== Given entries ==

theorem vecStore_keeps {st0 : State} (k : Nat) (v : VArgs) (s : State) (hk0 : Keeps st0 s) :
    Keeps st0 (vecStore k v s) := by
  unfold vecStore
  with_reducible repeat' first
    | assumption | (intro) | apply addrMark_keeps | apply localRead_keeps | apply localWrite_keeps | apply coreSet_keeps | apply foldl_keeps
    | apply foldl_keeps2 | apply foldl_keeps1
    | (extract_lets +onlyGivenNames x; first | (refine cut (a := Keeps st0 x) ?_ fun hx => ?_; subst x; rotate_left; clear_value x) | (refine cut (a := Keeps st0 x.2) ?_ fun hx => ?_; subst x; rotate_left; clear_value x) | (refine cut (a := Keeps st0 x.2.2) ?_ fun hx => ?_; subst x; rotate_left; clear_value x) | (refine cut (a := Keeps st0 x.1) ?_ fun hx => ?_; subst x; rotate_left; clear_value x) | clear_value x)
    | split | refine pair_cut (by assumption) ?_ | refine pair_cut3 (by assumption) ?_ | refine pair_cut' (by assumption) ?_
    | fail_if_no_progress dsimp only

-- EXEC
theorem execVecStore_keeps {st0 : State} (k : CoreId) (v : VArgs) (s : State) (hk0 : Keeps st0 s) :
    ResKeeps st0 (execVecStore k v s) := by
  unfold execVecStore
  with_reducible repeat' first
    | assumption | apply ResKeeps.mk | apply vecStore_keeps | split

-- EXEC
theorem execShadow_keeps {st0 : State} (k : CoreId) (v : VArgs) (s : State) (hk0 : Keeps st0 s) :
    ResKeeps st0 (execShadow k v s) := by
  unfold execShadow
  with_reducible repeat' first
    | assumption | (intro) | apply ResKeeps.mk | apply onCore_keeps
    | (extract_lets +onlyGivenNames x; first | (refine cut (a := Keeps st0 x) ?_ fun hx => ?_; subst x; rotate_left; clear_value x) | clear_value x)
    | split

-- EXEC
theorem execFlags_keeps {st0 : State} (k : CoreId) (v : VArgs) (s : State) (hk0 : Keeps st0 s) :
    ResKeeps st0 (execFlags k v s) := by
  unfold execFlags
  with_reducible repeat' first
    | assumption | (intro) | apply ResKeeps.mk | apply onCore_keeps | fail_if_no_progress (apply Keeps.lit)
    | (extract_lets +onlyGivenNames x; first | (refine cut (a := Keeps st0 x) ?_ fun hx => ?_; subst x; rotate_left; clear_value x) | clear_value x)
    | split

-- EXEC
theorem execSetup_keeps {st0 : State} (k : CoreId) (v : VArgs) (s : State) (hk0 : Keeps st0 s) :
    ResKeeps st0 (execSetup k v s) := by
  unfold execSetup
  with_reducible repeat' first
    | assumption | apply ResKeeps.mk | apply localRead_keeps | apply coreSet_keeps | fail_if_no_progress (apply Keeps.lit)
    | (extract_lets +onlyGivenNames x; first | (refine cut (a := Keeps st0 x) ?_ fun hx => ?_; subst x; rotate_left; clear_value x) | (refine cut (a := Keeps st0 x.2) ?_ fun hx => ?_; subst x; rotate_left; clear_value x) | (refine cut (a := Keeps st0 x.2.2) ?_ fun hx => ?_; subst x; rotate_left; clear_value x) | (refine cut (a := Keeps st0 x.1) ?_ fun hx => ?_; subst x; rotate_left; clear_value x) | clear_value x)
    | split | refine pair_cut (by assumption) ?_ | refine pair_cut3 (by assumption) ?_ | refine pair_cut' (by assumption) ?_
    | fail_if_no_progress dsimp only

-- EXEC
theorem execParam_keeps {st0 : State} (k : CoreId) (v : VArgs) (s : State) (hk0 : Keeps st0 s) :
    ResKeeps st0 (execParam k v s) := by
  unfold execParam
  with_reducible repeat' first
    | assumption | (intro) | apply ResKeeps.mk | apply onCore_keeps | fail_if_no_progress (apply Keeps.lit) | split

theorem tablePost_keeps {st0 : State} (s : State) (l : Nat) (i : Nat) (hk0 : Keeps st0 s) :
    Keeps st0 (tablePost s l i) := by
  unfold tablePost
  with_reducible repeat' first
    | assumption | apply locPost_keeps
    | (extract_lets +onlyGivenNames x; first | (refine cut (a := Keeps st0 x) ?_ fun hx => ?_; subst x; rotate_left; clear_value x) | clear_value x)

===

The required output is every line above from the one with "ResKeeps st0 (execParam k v s) := by" down to the one with "assumption | apply locPost_keeps", restated word for word, ends included.

    ResKeeps st0 (execParam k v s) := by
  unfold execParam
  with_reducible repeat' first
    | assumption | (intro) | apply ResKeeps.mk | apply onCore_keeps | fail_if_no_progress (apply Keeps.lit) | split

theorem tablePost_keeps {st0 : State} (s : State) (l : Nat) (i : Nat) (hk0 : Keeps st0 s) :
    Keeps st0 (tablePost s l i) := by
  unfold tablePost
  with_reducible repeat' first
    | assumption | apply locPost_keeps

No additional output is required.